How to complete this task: Using the data below, return the stretch from the line that contains "(b : Bytes)" through the line that contains "nvm := s.nvm", both included, exactly as it stands and nothing beyond it.

Data under study:
..............................
/-! ### The forwarding table (chapter 14) -/

/-- O49 (R298, R299, R313, R315, R317, R318, R319, Table 14.1): the commands of the forwarding table: what a search and a
walk return, where a new entry goes, that a replacement, a deletion and a flush advance the epoch by one, and their
refusals. -/
def Obligations.ForwardingTableCommands : Prop :=
  ∀ (s : State) (tag : CmdTag) (mac fid pos n cursor out m p : Nat) (w0 w1 : BitVec 64) (e old : FdbEntry) (f : FdbFilter)
    (of_ : Option Nat) (flag : Bool) (fl : Flush) (rest : List Flush), Serves s → s.pwr.state = 0 →
    s.fdb.learn = [] → s.fdb.bad = [] → s.fdb.waiting = [] → s.advanceBlocked = false → keysRise 0 s.fdb.slots = true →
    (s.find fid mac = some (pos, e) → ∃ t, exec (.fdbSearch tag mac fid out) s = .next t ∧ Answered s t tag St.ok ∧
      ExchangeOnly s t ∧ Delivered s t tag out (entryBytes e)) ∧
    (s.find fid mac = none → (∃ t, exec (.fdbSearch tag mac fid out) s = .next t ∧ Refused s t tag St.notFound) ∧
      (∃ t, exec (.fdbDelete tag mac fid flag) s = .next t ∧ Refused s t tag St.notFound)) ∧
    (1 ≤ n → n ≤ 256 → f.kind ≤ 2 → ∃ t, exec (.fdbNext tag cursor n out f) s = .next t ∧ Answered s t tag St.ok ∧
      ExchangeOnly s t ∧ Delivered s t tag out (((s.fdb.slots.filter (fun x =>
        decide (cursor ≤ x.1) && filterHit f x.2 && !s.doomed x.1)).take n).flatMap (fun x => entryBytes x.2))) ∧
    (256 < n → ∃ t, exec (.fdbNext tag cursor n out f) s = .next t ∧ Refused s t tag St.badParam) ∧
    (e = { entryOf w0.toNat w1.toNat with hit := false, ageMark := false } →
      (s.entryOk e w1.toNat = false → ∃ t, exec (.fdbInsert tag w0 w1 flag false) s = .next t ∧
        Refused s t tag St.fdbInvalid) ∧
      (s.entryOk e w1.toNat = true → e.counter = 0 →
        (s.findAny e.fid e.mac = none → s.freeSlot e.fid e.mac = some pos → ∃ t,
          exec (.fdbInsert tag w0 w1 flag false) s = .next t ∧ Answered s t tag St.ok ∧
          t.fdb = { s.fdb with slots := tput s.fdb.slots pos e } ∧
          { t with fdb := s.fdb, cx := s.cx, host := s.host } = s) ∧
        (s.findAny e.fid e.mac = none → s.freeSlot e.fid e.mac = none → ∃ t,
          exec (.fdbInsert tag w0 w1 flag false) s = .next t ∧ Told t tag St.fdbFull ∧ t.fdb = s.fdb ∧ EventsOnly s t) ∧
        (s.findAny e.fid e.mac = some (pos, old) → s.doomed pos = false → old.counter = 0 →
          (∃ t, exec (.fdbInsert tag w0 w1 false false) s = .next t ∧ Refused s t tag St.exists_) ∧
          (∃ t, exec (.fdbInsert tag w0 w1 true false) s = .next t ∧ Answered s t tag St.ok ∧
            t.fdb = { s.fdb with
              slots := tput s.fdb.slots pos e, epoch := seqNext s.fdb.epoch, waitSince := none
              barriers := s.fdb.barriers ++ [⟨seqNext s.fdb.epoch, some (e.fid, e.mac), none⟩] } ∧
            { t with fdb := s.fdb, cx := s.cx, host := s.host } = s)))) ∧
    (s.find fid mac = some (pos, old) → old.counter = 0 → ∃ t, exec (.fdbDelete tag mac fid false) s = .next t ∧
      Answered s t tag St.ok ∧ t.slot pos = none ∧ (∀ q, q ≠ pos → t.slot q = s.slot q) ∧
      t.fdb.epoch = seqNext s.fdb.epoch ∧ t.fdb.fids = s.fdb.fids ∧
      { t with fdb := s.fdb, cx := s.cx, host := s.host } = s) ∧
    (m ≤ 511 → p ≤ 255 → s.fdb.flushes.length < 4 → m ≠ s.moduleId → ∃ t,
      exec (.fdbFlushByPort tag m p of_ flag false) s = .next t ∧
      (∀ q x, s.slot q = some x → x.kind = 0 → x.dstModule = m → x.dstPort = p → (of_ = none ∨ of_ = some x.fid) →
        (x.static = false ∨ flag = true) → t.doomed q = true) ∧
      t.fdb.slots = s.fdb.slots ∧ t.fdb.flushes.length = s.fdb.flushes.length + 1 ∧ t.fdb.epoch = s.fdb.epoch ∧
      { t with fdb := s.fdb, cx := s.cx } = s) ∧
    (s.fdb.flushes.length = 4 → m ≤ 511 → p ≤ 255 → ∃ t, exec (.fdbFlushByPort tag m p of_ flag false) s = .next t ∧
      Refused s t tag St.busy) ∧
    (s.fdb.flushes = fl :: rest → fl.tag = some tag → fl.notify = false → ∃ t, exec .flushRemovalDone s = .next t ∧
      Answered s t tag St.ok ∧ t.fdb.flushes = rest ∧ (∀ q ∈ fl.doomed, t.slot q = none) ∧
      (∀ q, q ∉ fl.doomed → t.slot q = s.slot q) ∧ t.fdb.epoch = seqNext s.fdb.epoch ∧
      { t with fdb := s.fdb, cx := s.cx, host := s.host } = s)

/-- O50 (R307, R310, R311, R313 to R315): the engine's own work on the forwarding table: a learned and a moved address,
the sweeper's two visits before an entry goes, the 1 ms tick that carries the hardware's changes, and an advance held up
by old frames. -/
def Obligations.LearningAgeingAndEpochs : Prop :=
  ∀ (s : State) (r : LearnReq) (pos a : Nat) (e : FdbEntry) (w : EpochWait), s.pwr.state = 0 → s.fdb.bad = [] →
    s.fdb.flushes = [] → s.flag Reg.FDB_CTL_NOTIFY = false → keysRise 0 s.fdb.slots = true →
    (s.fdb.learn = [r] → s.fdb.barriers = [] →
      (s.findAny r.fid r.mac = none → s.atLimit r.port = false → s.freeSlot r.fid r.mac = some pos → ∃ t,
        exec .learnCommit s = .next t ∧ t.slot pos = some { mac := r.mac, fid := r.fid, valid := true, hit := true
                                                            dstModule := s.moduleId, dstPort := r.port } ∧
        (∀ q, q ≠ pos → t.slot q = s.slot q) ∧ t.fdb.learn = [] ∧ { t with fdb := s.fdb } = s) ∧
      (s.findAny r.fid r.mac = some (pos, e) → e.static = false → e.dstPort ≠ r.port → s.atLimit r.port = false → ∃ t,
        exec .learnCommit s = .next t ∧ t.slot pos = some { e with
          kind := 0, dstModule := s.moduleId, dstPort := r.port, hit := true, ageMark := false } ∧
        t.fdb.hwChanged = true ∧ t.fdb.learn = [] ∧ { t with fdb := s.fdb } = s) ∧
      (s.findAny r.fid r.mac = some (pos, e) → e.static = true → ∃ t, exec .learnCommit s = .next t ∧
        t.fdb = { s.fdb with learn := [] } ∧ { t with fdb := s.fdb } = s)) ∧
    (0 < pos → pos < 1052671 → s.fdb.sweepPos = pos → s.slot pos = some e → e.static = false → e.kind = 0 →
      e.dstModule = s.moduleId → s.fdb.sweepS ≠ 0 →
      (e.hit = true → exec (.sweeperVisit none) s = .next { s with
        fdb := { s.fdb with
          slots := tput s.fdb.slots pos { e with hit := false, ageMark := false }, sweepPos := pos + 1 } }) ∧
      (e.hit = false → e.ageMark = false → exec (.sweeperVisit none) s = .next { s with
        fdb := { s.fdb with slots := tput s.fdb.slots pos { e with ageMark := true }, sweepPos := pos + 1 } }) ∧
      (e.hit = false → e.ageMark = true → e.counter = 0 → ∃ t, exec (.sweeperVisit none) s = .next t ∧
        t.slot pos = none ∧ (∀ q, q ≠ pos → t.slot q = s.slot q) ∧ t.fdb.hwChanged = true ∧ t.fdb.sweepPos = pos + 1 ∧
        { t with fdb := s.fdb } = s)) ∧
    (s.fdb.waiting = [] → s.advanceBlocked = false → ∃ t, exec .epochTick s = .next t ∧
      t.clk = max s.clk s.fdb.tickAt ∧
      t.fdb = { s.fdb with
        hwChanged := false, waitSince := none, tickAt := t.clk + 1000000
        epoch := if s.fdb.hwChanged then seqNext s.fdb.epoch else s.fdb.epoch } ∧
      TimeOnly s { t with fdb := s.fdb }) ∧
    (s.fdb.waiting = [] → ∃ t, exec .changeDrained s = .next t ∧
      t.fdb.notify = s.fdb.notify.filter (fun x => !s.drained x) ∧
      (∀ x ∈ t.fdb.retiring, x ∈ s.fdb.retiring ∧ s.pairNamed x.1 = false) ∧
      t.fdb.epoch = s.fdb.epoch ∧ t.fdb.slots = s.fdb.slots ∧ EventsOnly { s with fdb := t.fdb } t) ∧
    (s.fdb.waitSince = some a → s.fdb.waiting = [w] → w.tag = none → w.notify = false → ∃ t,
      exec .epochStall s = .next t ∧ t.clk = max s.clk (a + 1000000000) ∧ t.fdb.epoch = seqNext s.fdb.epoch ∧
      t.fdb.waiting = [] ∧ t.fdb.waitSince = none ∧ t.fdb.slots = s.fdb.slots ∧
      (s.advanceBlocked = false → t.tm = s.tm))

/-! ### Counters, the log, and module time (chapters 17, 18) -/

/-- O51 (R367, R374, R375): counter snapshots, with and without CLEAR and with their refusals, the log's readout, and the
log's 1 s tick. -/
def Obligations.SnapshotsAndLog : Prop :=
  ∀ (s : State) (tag : CmdTag) (b : Bytes) (n first out : Nat) (clear : Bool) (l : List (Nat × Nat)),
    l = (List.range n).map (fun i => (leAt b (8 * i) 4, leAt b (8 * i + 4) 4)) →
    (Serves s → s.pwr.state ≤ 3 → 1 ≤ n → n ≤ 8 → (∀ r ∈ l, r.1 % 16 = 0) → (l.map Prod.snd).sum ≤ 262144 →
      ((∀ r ∈ l, rangeInRegion r = true) → s.snapsOpen.length < 4 → ∃ t,
        exec (.cntSnapshot tag (some b) n clear out) s = .next t ∧ Answered s t tag St.ok ∧
        Delivered s t tag out
          (l.flatMap (fun r => (List.range r.2).flatMap (fun i => padTo 16 (leBytes 9 (s.cntOf (r.1 + 16 * i)))))) ∧
        (∀ a, t.cntOf a = if clear = true ∧ (∃ r ∈ l, r.1 ≤ a ∧ a < r.1 + 16 * r.2) then 0 else s.cntOf a) ∧
        { t with obs := s.obs, cx := s.cx, host := s.host } = s) ∧
      ((∃ r ∈ l, rangeInRegion r = false) → ∃ t, exec (.cntSnapshot tag (some b) n clear out) s = .next t ∧
        Refused s t tag St.cntRange) ∧
      ((∀ r ∈ l, rangeInRegion r = true) → 4 ≤ s.snapsOpen.length → ∃ t,
        exec (.cntSnapshot tag (some b) n clear out) s = .next t ∧ Refused s t tag St.busy)) ∧
    (Serves s → s.pwr.state ≤ 3 → n = 0 ∨ 8 < n → ∃ t, exec (.cntSnapshot tag (some b) n clear out) s = .next t ∧
      Refused s t tag St.badParam) ∧
    (s.cx.rings.length = 16 →
      (1 ≤ n → n ≤ 4096 → ∃ t, exec (.readLog tag first n out) s = .next t ∧ Answered s t tag St.ok ∧ ExchangeOnly s t ∧
        Delivered s t tag out (((s.retained.filter (fun r => !newer 32 first r.seq)).take n).flatMap EvtRec.entry)) ∧
      (n = 0 ∨ 4096 < n → ∃ t, exec (.readLog tag first n out) s = .next t ∧ Refused s t tag St.badParam)) ∧
    (∃ t, exec .logTick s = .next t ∧ t.clk = max s.clk s.obs.tickAt ∧
      t.obs = { s.obs with tickAt := t.clk + 1000000000 } ∧
      (s.obs.staged = [] → t.nvm = s.nvm) ∧
      (s.obs.staged ≠ [] → s.nvm.jobs.any isLogJob = false →
        t.nvm = { s.nvm with jobs := s.nvm.jobs ++ [.logPage (s.obs.staged.take 7)] }) ∧
      TimeOnly s { t with obs := s.obs, nvm := s.nvm })

/-- O52 (R380, R382, R385 to R388): the offsets that software gives, a confirmed step and a time that is set, each at once
or at its instant, a step that takes effect, and the servo's intervals: nothing measured, an offset beyond the threshold,
and the proportional and integral terms. -/
def Obligations.ModuleTimeCommands : Prop :=
  ∀ (s : State) (tag : CmdTag) (d ps : Int) (sec ns frac : Nat) (at_ : TimeWord) (w : StepWait),
    (Serves s → s.follows = false → s.time.lastStep = none →
      (s.fld Reg.TIM_CTL_SRC = 1 → ∃ t, exec (.timeOffset tag d 0) s = .next t ∧ Answered s t tag St.ok ∧
        t.time = { s.time with offsets := s.time.offsets ++ [d] } ∧
        { t with time := s.time, obs := s.obs, cx := s.cx, host := s.host } = s) ∧
      (s.fld Reg.TIM_CTL_SRC ≠ 1 → ∃ t, exec (.timeOffset tag d 0) s = .next t ∧ Refused s t tag St.wrongRole)) ∧
    (Serves s → s.time.jump = none → ∃ t, exec (.timeConfirm tag s.time.jumpSeq at_) s = .next t ∧
      Refused s t tag St.noPendingJump) ∧
    (Serves s → s.time.jump = some ps → s.time.wait = none →
      (ns ≠ s.time.jumpSeq → ∃ t, exec (.timeConfirm tag ns at_) s = .next t ∧ Refused s t tag St.staleJump) ∧
      (at_ ≠ 0 → s.stepLate at_ = true → ∃ t, exec (.timeConfirm tag s.time.jumpSeq at_) s = .next t ∧
        Refused s t tag St.late) ∧
      (at_ ≠ 0 → s.stepLate at_ = false → s.follows = true → ∃ t,
        exec (.timeConfirm tag s.time.jumpSeq at_) s = .next t ∧
        t.time = { s.time with wait := some ⟨s.fromWord at_, ps, none, 1, some tag⟩ } ∧
        { t with time := s.time, cx := s.cx } = s) ∧
      (s.hasFollowers = false → 0 ≤ (s.time.now : Int) + psToUnits ps → ∃ t,
        exec (.timeConfirm tag s.time.jumpSeq 0) s = .next t ∧
        (t.time.now : Int) = s.time.now + psToUnits ps ∧ t.time.jump = none ∧ t.time.unset = false ∧ t.time.wait = none ∧
        t.time.lastStep = some (t.time.now, psToUnits ps) ∧ Told t tag St.ok)) ∧
    (Serves s → s.follows = false → sec < 2 ^ 48 → frac < 65536 → s.time.wait = none →
      (ns < 1000000000 → s.hasFollowers = false → ∃ t, exec (.timeSet tag sec ns frac 0) s = .next t ∧
        t.time.now = sec * secUnit + ns * nsUnit + frac * 2 ^ 24 ∧ t.time.unset = false ∧ t.time.jump = none ∧
        Told t tag St.ok) ∧
      (ns < 1000000000 → at_ ≠ 0 → s.stepLate at_ = false → ∃ t, exec (.timeSet tag sec ns frac at_) s = .next t ∧
        t.time.wait = some ⟨s.fromWord at_, 0, some (sec * secUnit + ns * nsUnit + frac * 2 ^ 24), 2, some tag⟩ ∧
        t.time.now = s.time.now ∧ { t with time := s.time, cx := s.cx } = s) ∧
      (1000000000 ≤ ns → ∃ t, exec (.timeSet tag sec ns frac at_) s = .next t ∧ Refused s t tag St.badParam)) ∧
    (Serves s → s.follows = true → ∃ t, exec (.timeSet tag sec ns frac at_) s = .next t ∧ Refused s t tag St.wrongRole) ∧
    (s.time.wait = some w → s.cx.rings.length = 16 →
      (∀ x, w.setTo = some x → ∃ t, exec .timeStepApply s = .next t ∧ t.time.now = x ∧ t.time.unset = false ∧
        t.time.jump = none ∧ t.time.wait = none ∧ (∀ c, w.tag = some c → Told t c St.ok)) ∧
      (w.setTo = none → 0 ≤ (s.time.now : Int) + psToUnits w.ps → ∃ t, exec .timeStepApply s = .next t ∧
        t.time.lastStep = some (t.time.now, psToUnits w.ps) ∧ t.time.wait = none ∧ t.time.unset = false)) ∧
    (s.time.slow = false → s.follows = false → s.time.srcUsed = 1 → s.fld Reg.TIM_CTL_SRC = 1 → s.time.unset = false →
      (s.time.offsets = [] → s.time.misses + 1 < s.fld Reg.TIM_LOCK_HOLD_N → ∃ t, exec .servoInterval s = .next t ∧
        t.time.misses = s.time.misses + 1 ∧ t.time.theta = none ∧ t.time.y = s.time.y ∧ t.time.state = s.time.state ∧
        t.clk = max s.clk s.time.intervalAt ∧ t.time.intervalAt = t.clk + s.fld Reg.TIM_SERVO2_INT * 125000) ∧
      (s.time.offsets = [] → s.fld Reg.TIM_LOCK_HOLD_N ≤ s.time.misses + 1 → s.time.state = 2 → ∃ t,
        exec .servoInterval s = .next t ∧ t.time.state = 3 ∧ t.time.y = s.time.y) ∧
      (s.time.offsets = [d] →
        (1000 * s.fld Reg.TIM_JUMP_THR_THR < d.natAbs → ∃ t, exec .servoInterval s = .next t ∧
          t.time.jump = some (-d) ∧ t.time.jumpSeq = (s.time.jumpSeq + 1) % 65536 ∧ t.time.state = 5 ∧
          t.time.y = s.time.y ∧ t.time.theta = some d ∧ t.time.offsets = []) ∧
        (d.natAbs ≤ 1000 * s.fld Reg.TIM_JUMP_THR_THR → ∃ t, exec .servoInterval s = .next t ∧
          t.time.integ = satInt 32 (s.time.integ -
            rsh ((s.fld Reg.TIM_SERVO_KI : Int) * satInt 32 d) (s.fld Reg.TIM_SERVO2_KI_SH)) ∧
          t.time.y = max (-219902325) (min 219902325 (t.time.integ -
            rsh ((s.fld Reg.TIM_SERVO_KP : Int) * satInt 32 d) (s.fld Reg.TIM_SERVO2_KP_SH))) ∧
          t.time.jump = none ∧ t.time.theta = some d ∧ t.time.offsets = [] ∧ t.time.misses = 0)))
..............................
Solution:
  ∀ (s : State) (tag : CmdTag) (b : Bytes) (n first out : Nat) (clear : Bool) (l : List (Nat × Nat)),
    l = (List.range n).map (fun i => (leAt b (8 * i) 4, leAt b (8 * i + 4) 4)) →
    (Serves s → s.pwr.state ≤ 3 → 1 ≤ n → n ≤ 8 → (∀ r ∈ l, r.1 % 16 = 0) → (l.map Prod.snd).sum ≤ 262144 →
      ((∀ r ∈ l, rangeInRegion r = true) → s.snapsOpen.length < 4 → ∃ t,
        exec (.cntSnapshot tag (some b) n clear out) s = .next t ∧ Answered s t tag St.ok ∧
        Delivered s t tag out
          (l.flatMap (fun r => (List.range r.2).flatMap (fun i => padTo 16 (leBytes 9 (s.cntOf (r.1 + 16 * i)))))) ∧
        (∀ a, t.cntOf a = if clear = true ∧ (∃ r ∈ l, r.1 ≤ a ∧ a < r.1 + 16 * r.2) then 0 else s.cntOf a) ∧
        { t with obs := s.obs, cx := s.cx, host := s.host } = s) ∧
      ((∃ r ∈ l, rangeInRegion r = false) → ∃ t, exec (.cntSnapshot tag (some b) n clear out) s = .next t ∧
        Refused s t tag St.cntRange) ∧
      ((∀ r ∈ l, rangeInRegion r = true) → 4 ≤ s.snapsOpen.length → ∃ t,
        exec (.cntSnapshot tag (some b) n clear out) s = .next t ∧ Refused s t tag St.busy)) ∧
    (Serves s → s.pwr.state ≤ 3 → n = 0 ∨ 8 < n → ∃ t, exec (.cntSnapshot tag (some b) n clear out) s = .next t ∧
      Refused s t tag St.badParam) ∧
    (s.cx.rings.length = 16 →
      (1 ≤ n → n ≤ 4096 → ∃ t, exec (.readLog tag first n out) s = .next t ∧ Answered s t tag St.ok ∧ ExchangeOnly s t ∧
        Delivered s t tag out (((s.retained.filter (fun r => !newer 32 first r.seq)).take n).flatMap EvtRec.entry)) ∧
      (n = 0 ∨ 4096 < n → ∃ t, exec (.readLog tag first n out) s = .next t ∧ Refused s t tag St.badParam)) ∧
    (∃ t, exec .logTick s = .next t ∧ t.clk = max s.clk s.obs.tickAt ∧
      t.obs = { s.obs with tickAt := t.clk + 1000000000 } ∧
      (s.obs.staged = [] → t.nvm = s.nvm) ∧
      (s.obs.staged ≠ [] → s.nvm.jobs.any isLogJob = false →
        t.nvm = { s.nvm with jobs := s.nvm.jobs ++ [.logPage (s.obs.staged.take 7)] }) ∧
      TimeOnly s { t with obs := s.obs, nvm := s.nvm })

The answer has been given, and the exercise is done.